BEGIN Data records

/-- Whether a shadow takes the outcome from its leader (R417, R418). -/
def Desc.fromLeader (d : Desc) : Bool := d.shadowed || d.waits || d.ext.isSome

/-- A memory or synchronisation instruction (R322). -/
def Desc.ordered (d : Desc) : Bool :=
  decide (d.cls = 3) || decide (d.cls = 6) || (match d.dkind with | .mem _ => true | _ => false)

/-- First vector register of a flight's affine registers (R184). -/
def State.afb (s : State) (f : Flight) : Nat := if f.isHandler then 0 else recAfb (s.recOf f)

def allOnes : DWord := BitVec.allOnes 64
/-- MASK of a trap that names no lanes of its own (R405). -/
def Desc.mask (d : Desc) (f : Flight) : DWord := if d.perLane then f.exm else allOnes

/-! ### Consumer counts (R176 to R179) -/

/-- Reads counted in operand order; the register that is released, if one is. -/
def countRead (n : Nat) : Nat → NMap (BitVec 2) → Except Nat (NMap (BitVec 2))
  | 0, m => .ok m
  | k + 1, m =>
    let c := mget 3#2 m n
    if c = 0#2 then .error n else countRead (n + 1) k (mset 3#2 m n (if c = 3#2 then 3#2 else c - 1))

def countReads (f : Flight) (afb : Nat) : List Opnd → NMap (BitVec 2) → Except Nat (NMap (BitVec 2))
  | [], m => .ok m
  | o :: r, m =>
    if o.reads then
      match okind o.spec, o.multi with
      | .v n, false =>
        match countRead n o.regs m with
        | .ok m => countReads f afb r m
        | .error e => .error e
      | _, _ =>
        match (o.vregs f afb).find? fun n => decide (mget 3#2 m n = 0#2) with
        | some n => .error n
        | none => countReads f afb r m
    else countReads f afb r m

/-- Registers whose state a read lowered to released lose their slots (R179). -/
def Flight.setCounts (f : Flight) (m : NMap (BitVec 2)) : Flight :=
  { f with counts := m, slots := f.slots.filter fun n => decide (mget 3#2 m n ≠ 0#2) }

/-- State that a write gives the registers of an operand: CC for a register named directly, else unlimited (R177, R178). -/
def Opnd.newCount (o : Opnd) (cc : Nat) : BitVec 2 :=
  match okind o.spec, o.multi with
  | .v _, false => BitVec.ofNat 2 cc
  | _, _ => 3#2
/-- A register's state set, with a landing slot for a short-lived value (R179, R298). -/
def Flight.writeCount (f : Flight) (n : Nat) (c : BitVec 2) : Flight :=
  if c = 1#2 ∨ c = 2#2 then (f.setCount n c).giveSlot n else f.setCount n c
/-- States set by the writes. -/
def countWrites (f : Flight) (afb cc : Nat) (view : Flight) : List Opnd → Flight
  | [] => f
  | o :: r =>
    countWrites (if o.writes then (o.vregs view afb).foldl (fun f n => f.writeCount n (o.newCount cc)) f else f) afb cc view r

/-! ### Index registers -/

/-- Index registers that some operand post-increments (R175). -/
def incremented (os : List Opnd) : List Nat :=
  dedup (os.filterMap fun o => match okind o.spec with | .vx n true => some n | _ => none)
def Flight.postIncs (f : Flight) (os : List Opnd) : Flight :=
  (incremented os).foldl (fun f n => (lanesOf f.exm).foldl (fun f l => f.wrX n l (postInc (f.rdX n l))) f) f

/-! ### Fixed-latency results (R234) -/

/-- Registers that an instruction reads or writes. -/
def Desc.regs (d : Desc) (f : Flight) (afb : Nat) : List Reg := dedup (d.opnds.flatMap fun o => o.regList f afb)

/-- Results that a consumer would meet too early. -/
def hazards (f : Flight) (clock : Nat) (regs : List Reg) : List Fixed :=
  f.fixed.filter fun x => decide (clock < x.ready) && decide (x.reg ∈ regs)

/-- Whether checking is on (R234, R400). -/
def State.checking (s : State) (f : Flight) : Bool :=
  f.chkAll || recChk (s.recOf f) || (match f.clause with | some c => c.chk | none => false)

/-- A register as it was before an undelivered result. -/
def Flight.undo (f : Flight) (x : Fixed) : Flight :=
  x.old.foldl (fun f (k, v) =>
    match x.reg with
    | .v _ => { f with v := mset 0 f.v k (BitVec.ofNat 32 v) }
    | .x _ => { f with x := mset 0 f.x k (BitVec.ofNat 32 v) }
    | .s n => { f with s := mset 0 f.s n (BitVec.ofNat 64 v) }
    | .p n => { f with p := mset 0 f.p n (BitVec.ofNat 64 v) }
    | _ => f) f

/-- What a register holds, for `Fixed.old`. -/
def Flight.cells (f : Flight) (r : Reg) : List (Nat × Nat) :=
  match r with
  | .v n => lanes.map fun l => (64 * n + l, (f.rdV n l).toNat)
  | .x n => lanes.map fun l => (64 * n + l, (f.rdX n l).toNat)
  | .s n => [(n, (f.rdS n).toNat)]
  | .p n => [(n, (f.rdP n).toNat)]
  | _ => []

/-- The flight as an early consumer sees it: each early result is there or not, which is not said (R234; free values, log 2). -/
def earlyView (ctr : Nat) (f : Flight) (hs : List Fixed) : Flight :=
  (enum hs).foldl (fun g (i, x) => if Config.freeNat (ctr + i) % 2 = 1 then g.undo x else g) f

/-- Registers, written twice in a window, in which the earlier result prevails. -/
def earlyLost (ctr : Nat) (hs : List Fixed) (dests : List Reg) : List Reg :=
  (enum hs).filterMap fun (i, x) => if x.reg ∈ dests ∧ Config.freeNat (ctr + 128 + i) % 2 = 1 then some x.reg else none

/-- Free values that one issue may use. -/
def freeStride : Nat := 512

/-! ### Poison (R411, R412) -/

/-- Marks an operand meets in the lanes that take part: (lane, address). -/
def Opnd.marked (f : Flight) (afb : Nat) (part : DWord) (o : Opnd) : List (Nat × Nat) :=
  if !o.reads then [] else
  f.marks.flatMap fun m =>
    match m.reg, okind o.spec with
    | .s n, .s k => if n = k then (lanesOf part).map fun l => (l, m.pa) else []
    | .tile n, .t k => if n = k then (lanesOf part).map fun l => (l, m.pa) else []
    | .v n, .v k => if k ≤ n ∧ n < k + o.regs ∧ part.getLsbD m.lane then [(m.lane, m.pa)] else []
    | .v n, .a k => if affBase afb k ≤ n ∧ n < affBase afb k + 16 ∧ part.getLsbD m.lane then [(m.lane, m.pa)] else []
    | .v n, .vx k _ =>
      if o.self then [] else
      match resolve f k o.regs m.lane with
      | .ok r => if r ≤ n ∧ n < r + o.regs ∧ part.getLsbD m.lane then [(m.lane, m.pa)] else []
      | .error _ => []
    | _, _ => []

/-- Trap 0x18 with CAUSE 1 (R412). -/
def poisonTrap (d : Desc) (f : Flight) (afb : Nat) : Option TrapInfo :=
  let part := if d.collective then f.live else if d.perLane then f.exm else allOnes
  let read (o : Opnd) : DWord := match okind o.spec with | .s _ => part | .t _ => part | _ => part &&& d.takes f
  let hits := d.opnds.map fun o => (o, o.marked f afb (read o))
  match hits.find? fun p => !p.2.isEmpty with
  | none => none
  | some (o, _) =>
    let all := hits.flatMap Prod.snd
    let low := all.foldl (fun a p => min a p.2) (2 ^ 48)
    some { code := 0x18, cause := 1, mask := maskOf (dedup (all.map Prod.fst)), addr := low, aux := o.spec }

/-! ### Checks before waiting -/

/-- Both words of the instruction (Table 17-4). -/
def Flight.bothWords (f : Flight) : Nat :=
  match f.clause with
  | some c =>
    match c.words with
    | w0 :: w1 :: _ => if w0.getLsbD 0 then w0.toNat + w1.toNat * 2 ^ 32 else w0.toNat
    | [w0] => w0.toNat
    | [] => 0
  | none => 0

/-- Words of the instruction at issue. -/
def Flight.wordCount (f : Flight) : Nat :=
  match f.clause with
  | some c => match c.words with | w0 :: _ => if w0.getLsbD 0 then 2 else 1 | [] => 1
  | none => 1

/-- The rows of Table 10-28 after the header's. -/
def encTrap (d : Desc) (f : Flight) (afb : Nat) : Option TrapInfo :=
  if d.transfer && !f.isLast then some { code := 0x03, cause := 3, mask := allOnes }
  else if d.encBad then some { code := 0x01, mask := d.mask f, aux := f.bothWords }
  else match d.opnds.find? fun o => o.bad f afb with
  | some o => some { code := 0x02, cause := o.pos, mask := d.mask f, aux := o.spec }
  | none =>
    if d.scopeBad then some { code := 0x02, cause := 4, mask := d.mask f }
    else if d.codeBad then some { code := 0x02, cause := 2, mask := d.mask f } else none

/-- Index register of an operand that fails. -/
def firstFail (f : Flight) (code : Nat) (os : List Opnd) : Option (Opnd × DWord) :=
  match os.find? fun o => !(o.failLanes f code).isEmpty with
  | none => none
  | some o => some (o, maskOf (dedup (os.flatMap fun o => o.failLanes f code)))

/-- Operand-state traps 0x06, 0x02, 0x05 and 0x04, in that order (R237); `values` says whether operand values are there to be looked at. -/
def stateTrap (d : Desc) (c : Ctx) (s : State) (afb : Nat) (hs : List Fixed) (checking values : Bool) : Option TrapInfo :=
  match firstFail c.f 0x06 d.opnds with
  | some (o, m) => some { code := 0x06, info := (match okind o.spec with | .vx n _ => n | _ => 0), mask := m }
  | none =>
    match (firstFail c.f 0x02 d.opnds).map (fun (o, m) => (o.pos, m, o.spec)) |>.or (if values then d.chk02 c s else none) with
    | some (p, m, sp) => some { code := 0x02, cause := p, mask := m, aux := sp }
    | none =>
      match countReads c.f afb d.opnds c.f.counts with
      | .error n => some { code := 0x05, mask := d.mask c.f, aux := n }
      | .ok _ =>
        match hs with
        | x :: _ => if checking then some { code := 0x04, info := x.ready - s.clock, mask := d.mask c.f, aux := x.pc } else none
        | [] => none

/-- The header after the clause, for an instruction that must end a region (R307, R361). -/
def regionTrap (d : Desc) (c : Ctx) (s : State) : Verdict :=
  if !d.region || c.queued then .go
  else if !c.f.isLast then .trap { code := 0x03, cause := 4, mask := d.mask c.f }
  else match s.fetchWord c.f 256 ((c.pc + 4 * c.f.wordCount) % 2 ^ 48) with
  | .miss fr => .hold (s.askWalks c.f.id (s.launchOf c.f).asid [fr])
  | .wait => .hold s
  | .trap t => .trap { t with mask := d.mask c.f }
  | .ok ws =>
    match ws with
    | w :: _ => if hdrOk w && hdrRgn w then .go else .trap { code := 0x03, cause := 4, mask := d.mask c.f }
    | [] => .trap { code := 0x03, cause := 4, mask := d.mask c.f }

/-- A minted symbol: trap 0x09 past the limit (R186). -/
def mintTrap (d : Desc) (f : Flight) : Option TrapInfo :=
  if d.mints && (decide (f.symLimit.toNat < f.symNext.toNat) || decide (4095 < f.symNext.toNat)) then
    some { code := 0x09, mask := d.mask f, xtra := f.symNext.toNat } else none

END Data records

Required work:
For the records above, state the count of lines where "find" appears, without any other text.

Answer to this task:
4